> **Data for the task**:
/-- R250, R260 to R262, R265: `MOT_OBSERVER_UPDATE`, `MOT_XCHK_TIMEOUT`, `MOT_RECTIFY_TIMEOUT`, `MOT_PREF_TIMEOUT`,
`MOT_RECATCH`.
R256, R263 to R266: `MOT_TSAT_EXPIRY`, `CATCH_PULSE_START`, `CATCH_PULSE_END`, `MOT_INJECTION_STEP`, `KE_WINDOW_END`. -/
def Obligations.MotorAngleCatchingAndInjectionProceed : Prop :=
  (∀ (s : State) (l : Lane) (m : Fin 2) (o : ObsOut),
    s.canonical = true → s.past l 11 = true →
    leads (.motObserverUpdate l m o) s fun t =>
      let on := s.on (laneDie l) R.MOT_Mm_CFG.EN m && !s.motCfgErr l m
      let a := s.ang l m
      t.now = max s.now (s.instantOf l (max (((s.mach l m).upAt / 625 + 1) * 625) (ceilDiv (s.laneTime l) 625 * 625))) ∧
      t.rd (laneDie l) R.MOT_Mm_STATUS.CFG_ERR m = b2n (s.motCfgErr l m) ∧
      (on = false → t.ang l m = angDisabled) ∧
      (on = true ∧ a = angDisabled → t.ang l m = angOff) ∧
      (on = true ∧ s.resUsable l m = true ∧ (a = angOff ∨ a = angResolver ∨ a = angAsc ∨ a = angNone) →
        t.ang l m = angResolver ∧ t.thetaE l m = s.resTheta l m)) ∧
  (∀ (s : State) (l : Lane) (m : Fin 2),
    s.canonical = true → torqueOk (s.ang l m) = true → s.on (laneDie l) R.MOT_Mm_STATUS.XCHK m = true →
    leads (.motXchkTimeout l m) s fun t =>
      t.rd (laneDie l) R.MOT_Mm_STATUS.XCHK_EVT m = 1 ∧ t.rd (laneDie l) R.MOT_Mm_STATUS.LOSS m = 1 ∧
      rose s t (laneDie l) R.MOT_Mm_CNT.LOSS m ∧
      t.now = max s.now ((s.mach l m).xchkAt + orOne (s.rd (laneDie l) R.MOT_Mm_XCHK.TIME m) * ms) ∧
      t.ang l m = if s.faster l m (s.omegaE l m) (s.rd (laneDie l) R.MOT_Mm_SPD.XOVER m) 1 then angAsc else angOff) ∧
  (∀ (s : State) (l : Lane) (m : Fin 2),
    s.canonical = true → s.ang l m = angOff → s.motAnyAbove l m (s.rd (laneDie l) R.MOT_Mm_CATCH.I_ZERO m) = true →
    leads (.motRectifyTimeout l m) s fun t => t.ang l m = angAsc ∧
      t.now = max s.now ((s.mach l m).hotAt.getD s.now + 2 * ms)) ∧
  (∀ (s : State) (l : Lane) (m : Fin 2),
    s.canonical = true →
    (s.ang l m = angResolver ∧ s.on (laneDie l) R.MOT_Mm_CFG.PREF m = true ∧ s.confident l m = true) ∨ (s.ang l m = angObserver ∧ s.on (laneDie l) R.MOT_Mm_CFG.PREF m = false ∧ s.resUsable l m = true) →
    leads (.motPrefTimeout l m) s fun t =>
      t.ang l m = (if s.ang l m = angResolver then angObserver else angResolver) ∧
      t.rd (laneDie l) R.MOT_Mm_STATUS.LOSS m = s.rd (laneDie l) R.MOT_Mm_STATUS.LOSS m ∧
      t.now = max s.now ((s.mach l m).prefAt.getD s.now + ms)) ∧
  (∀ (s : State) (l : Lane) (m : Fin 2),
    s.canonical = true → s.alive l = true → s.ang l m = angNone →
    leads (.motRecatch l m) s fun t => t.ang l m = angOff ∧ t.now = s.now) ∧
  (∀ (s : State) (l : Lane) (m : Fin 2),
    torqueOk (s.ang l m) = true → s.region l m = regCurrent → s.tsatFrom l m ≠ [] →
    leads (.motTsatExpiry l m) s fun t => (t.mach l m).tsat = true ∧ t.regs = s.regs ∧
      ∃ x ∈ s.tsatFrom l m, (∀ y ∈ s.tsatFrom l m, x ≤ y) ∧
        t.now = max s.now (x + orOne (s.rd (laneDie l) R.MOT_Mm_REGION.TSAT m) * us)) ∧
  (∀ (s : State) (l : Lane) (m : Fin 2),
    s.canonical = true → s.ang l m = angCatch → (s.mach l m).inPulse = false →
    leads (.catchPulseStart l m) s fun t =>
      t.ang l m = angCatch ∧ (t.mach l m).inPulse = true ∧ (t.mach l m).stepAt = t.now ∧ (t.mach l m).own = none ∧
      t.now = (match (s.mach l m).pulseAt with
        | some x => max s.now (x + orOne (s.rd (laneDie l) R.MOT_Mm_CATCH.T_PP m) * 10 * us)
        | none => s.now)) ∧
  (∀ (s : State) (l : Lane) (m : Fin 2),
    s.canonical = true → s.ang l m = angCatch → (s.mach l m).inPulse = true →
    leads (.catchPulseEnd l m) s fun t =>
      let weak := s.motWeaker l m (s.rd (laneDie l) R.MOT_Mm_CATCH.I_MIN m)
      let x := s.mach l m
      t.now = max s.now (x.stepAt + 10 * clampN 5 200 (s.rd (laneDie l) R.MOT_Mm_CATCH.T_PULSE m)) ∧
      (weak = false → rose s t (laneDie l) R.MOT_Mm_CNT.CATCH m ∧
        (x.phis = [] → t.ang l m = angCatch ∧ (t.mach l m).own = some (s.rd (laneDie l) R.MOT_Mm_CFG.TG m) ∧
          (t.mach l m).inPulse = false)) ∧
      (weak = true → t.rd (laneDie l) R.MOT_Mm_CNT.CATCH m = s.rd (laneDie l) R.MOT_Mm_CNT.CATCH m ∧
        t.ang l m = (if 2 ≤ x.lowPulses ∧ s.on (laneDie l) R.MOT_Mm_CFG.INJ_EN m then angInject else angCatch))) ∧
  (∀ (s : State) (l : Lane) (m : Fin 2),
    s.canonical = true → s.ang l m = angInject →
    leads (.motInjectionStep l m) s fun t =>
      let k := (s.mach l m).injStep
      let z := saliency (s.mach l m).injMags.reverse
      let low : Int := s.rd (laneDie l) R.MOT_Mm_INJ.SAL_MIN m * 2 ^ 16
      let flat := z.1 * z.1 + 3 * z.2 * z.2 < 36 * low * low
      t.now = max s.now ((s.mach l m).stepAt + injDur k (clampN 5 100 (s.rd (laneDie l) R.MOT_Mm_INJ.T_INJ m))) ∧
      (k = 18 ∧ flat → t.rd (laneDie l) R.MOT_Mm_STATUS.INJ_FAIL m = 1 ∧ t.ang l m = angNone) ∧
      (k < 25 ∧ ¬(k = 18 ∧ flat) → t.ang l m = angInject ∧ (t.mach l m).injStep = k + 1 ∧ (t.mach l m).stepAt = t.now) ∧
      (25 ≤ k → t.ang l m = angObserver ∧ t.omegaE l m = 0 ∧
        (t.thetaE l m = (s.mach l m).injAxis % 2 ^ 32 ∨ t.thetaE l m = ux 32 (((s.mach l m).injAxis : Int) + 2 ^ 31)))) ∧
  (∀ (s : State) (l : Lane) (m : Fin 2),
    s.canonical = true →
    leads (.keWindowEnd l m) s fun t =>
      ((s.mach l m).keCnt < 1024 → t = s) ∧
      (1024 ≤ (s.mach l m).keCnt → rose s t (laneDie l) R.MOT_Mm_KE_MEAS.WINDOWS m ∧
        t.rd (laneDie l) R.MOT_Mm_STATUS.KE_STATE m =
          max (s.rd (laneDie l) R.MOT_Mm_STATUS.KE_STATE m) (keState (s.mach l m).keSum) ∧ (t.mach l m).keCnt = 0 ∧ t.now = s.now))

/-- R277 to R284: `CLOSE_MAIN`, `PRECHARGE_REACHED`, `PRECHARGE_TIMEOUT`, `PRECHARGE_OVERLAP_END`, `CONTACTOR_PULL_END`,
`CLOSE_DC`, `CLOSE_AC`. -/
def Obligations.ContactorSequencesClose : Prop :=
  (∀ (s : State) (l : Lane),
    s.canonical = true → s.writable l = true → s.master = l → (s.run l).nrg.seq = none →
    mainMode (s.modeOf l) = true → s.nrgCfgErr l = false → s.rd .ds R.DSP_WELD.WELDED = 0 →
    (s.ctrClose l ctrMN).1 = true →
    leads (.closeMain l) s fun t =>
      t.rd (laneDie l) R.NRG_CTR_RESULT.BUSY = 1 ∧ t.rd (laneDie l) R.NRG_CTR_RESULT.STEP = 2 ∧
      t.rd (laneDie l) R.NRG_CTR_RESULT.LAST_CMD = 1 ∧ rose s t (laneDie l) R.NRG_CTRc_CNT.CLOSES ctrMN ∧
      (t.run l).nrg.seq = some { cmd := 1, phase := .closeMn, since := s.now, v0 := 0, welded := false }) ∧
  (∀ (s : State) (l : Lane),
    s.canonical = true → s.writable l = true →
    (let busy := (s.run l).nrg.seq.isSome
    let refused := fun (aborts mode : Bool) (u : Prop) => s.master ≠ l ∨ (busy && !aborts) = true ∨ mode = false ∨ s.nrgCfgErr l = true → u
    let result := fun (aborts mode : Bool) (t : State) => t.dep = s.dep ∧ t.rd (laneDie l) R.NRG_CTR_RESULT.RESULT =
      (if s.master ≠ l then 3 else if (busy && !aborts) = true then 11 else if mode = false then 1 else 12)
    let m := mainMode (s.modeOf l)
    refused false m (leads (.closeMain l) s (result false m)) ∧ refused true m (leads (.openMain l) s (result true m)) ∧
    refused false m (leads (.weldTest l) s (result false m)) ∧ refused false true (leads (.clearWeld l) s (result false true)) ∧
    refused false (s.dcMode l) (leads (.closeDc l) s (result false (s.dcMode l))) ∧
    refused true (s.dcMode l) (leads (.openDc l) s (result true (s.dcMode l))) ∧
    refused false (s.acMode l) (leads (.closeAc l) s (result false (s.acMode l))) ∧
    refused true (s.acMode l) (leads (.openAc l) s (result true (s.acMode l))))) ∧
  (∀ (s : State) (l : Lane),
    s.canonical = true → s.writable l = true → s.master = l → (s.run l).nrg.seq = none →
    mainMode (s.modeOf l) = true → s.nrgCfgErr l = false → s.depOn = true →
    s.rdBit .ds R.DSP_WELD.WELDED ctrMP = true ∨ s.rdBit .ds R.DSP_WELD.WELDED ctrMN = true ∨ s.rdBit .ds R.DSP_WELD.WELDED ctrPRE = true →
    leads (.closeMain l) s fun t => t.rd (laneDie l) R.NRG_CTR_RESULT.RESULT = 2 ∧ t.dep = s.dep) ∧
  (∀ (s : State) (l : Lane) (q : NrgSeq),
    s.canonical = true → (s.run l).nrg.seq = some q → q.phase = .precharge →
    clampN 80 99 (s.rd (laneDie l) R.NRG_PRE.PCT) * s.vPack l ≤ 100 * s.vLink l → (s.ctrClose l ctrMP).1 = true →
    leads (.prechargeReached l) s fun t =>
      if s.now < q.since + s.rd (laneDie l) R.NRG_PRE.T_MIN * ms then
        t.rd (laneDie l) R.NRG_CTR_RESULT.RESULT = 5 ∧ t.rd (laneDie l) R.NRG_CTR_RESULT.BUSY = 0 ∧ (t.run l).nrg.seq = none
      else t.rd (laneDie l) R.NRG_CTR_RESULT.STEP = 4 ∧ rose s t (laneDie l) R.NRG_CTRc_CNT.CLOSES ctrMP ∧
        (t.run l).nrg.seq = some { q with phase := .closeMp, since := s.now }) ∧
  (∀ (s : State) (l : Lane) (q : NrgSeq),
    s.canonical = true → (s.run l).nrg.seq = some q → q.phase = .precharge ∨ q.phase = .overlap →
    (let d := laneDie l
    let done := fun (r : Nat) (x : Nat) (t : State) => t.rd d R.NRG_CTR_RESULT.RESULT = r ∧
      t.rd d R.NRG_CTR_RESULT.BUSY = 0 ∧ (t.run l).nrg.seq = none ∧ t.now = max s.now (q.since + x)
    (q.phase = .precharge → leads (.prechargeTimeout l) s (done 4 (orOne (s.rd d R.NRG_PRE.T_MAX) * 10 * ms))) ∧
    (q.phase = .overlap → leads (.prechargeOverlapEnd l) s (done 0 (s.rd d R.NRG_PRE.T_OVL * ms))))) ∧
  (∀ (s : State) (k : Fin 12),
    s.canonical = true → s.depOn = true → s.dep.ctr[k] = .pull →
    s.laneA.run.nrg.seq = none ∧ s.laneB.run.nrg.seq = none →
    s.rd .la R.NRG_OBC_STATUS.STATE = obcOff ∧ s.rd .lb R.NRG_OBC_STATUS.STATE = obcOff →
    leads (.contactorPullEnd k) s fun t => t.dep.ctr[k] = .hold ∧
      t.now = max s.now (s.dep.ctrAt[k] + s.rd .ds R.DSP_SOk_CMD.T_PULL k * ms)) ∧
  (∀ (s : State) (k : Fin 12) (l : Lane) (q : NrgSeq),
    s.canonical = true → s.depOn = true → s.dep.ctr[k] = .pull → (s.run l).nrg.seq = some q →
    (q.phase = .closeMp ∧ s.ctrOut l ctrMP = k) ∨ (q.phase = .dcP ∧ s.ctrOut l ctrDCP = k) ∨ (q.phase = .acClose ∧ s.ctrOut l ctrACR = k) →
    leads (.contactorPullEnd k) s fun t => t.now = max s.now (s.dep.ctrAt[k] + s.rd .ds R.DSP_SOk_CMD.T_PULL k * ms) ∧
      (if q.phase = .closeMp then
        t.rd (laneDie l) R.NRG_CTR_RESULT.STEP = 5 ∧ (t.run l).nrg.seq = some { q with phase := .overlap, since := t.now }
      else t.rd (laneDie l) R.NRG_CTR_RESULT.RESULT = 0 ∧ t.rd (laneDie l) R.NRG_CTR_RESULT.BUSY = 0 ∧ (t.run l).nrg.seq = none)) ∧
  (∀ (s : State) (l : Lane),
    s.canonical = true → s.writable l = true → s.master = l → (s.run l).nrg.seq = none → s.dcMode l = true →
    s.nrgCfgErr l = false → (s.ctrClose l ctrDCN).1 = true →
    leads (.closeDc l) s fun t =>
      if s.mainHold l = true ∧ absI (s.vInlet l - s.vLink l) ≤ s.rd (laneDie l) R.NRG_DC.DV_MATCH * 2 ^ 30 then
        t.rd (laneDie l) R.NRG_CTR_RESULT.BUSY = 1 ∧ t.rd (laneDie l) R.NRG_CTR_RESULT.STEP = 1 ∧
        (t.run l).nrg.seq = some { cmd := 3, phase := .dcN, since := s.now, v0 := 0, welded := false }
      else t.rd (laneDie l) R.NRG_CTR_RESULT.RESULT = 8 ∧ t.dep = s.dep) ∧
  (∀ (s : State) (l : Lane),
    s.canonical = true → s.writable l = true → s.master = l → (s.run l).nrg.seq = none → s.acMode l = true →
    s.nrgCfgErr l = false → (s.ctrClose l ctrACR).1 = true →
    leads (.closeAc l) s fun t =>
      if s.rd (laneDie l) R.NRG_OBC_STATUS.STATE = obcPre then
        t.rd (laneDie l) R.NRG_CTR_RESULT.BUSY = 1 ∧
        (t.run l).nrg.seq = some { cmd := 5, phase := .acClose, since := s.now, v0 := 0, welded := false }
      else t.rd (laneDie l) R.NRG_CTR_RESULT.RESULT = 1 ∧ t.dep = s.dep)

> **Exercise brief**: All lines in the listing above between the line with "t.rd d R.NRG_CTR_RESULT.BUSY" and the line with "s.nrgCfgErr l = false → (s.ctrClose l ctrACR).1", inclusive, should be set down exactly, and no line outside that range.

> **Response to the task**:
      t.rd d R.NRG_CTR_RESULT.BUSY = 0 ∧ (t.run l).nrg.seq = none ∧ t.now = max s.now (q.since + x)
    (q.phase = .precharge → leads (.prechargeTimeout l) s (done 4 (orOne (s.rd d R.NRG_PRE.T_MAX) * 10 * ms))) ∧
    (q.phase = .overlap → leads (.prechargeOverlapEnd l) s (done 0 (s.rd d R.NRG_PRE.T_OVL * ms))))) ∧
  (∀ (s : State) (k : Fin 12),
    s.canonical = true → s.depOn = true → s.dep.ctr[k] = .pull →
    s.laneA.run.nrg.seq = none ∧ s.laneB.run.nrg.seq = none →
    s.rd .la R.NRG_OBC_STATUS.STATE = obcOff ∧ s.rd .lb R.NRG_OBC_STATUS.STATE = obcOff →
    leads (.contactorPullEnd k) s fun t => t.dep.ctr[k] = .hold ∧
      t.now = max s.now (s.dep.ctrAt[k] + s.rd .ds R.DSP_SOk_CMD.T_PULL k * ms)) ∧
  (∀ (s : State) (k : Fin 12) (l : Lane) (q : NrgSeq),
    s.canonical = true → s.depOn = true → s.dep.ctr[k] = .pull → (s.run l).nrg.seq = some q →
    (q.phase = .closeMp ∧ s.ctrOut l ctrMP = k) ∨ (q.phase = .dcP ∧ s.ctrOut l ctrDCP = k) ∨ (q.phase = .acClose ∧ s.ctrOut l ctrACR = k) →
    leads (.contactorPullEnd k) s fun t => t.now = max s.now (s.dep.ctrAt[k] + s.rd .ds R.DSP_SOk_CMD.T_PULL k * ms) ∧
      (if q.phase = .closeMp then
        t.rd (laneDie l) R.NRG_CTR_RESULT.STEP = 5 ∧ (t.run l).nrg.seq = some { q with phase := .overlap, since := t.now }
      else t.rd (laneDie l) R.NRG_CTR_RESULT.RESULT = 0 ∧ t.rd (laneDie l) R.NRG_CTR_RESULT.BUSY = 0 ∧ (t.run l).nrg.seq = none)) ∧
  (∀ (s : State) (l : Lane),
    s.canonical = true → s.writable l = true → s.master = l → (s.run l).nrg.seq = none → s.dcMode l = true →
    s.nrgCfgErr l = false → (s.ctrClose l ctrDCN).1 = true →
    leads (.closeDc l) s fun t =>
      if s.mainHold l = true ∧ absI (s.vInlet l - s.vLink l) ≤ s.rd (laneDie l) R.NRG_DC.DV_MATCH * 2 ^ 30 then
        t.rd (laneDie l) R.NRG_CTR_RESULT.BUSY = 1 ∧ t.rd (laneDie l) R.NRG_CTR_RESULT.STEP = 1 ∧
        (t.run l).nrg.seq = some { cmd := 3, phase := .dcN, since := s.now, v0 := 0, welded := false }
      else t.rd (laneDie l) R.NRG_CTR_RESULT.RESULT = 8 ∧ t.dep = s.dep) ∧
  (∀ (s : State) (l : Lane),
    s.canonical = true → s.writable l = true → s.master = l → (s.run l).nrg.seq = none → s.acMode l = true →
    s.nrgCfgErr l = false → (s.ctrClose l ctrACR).1 = true →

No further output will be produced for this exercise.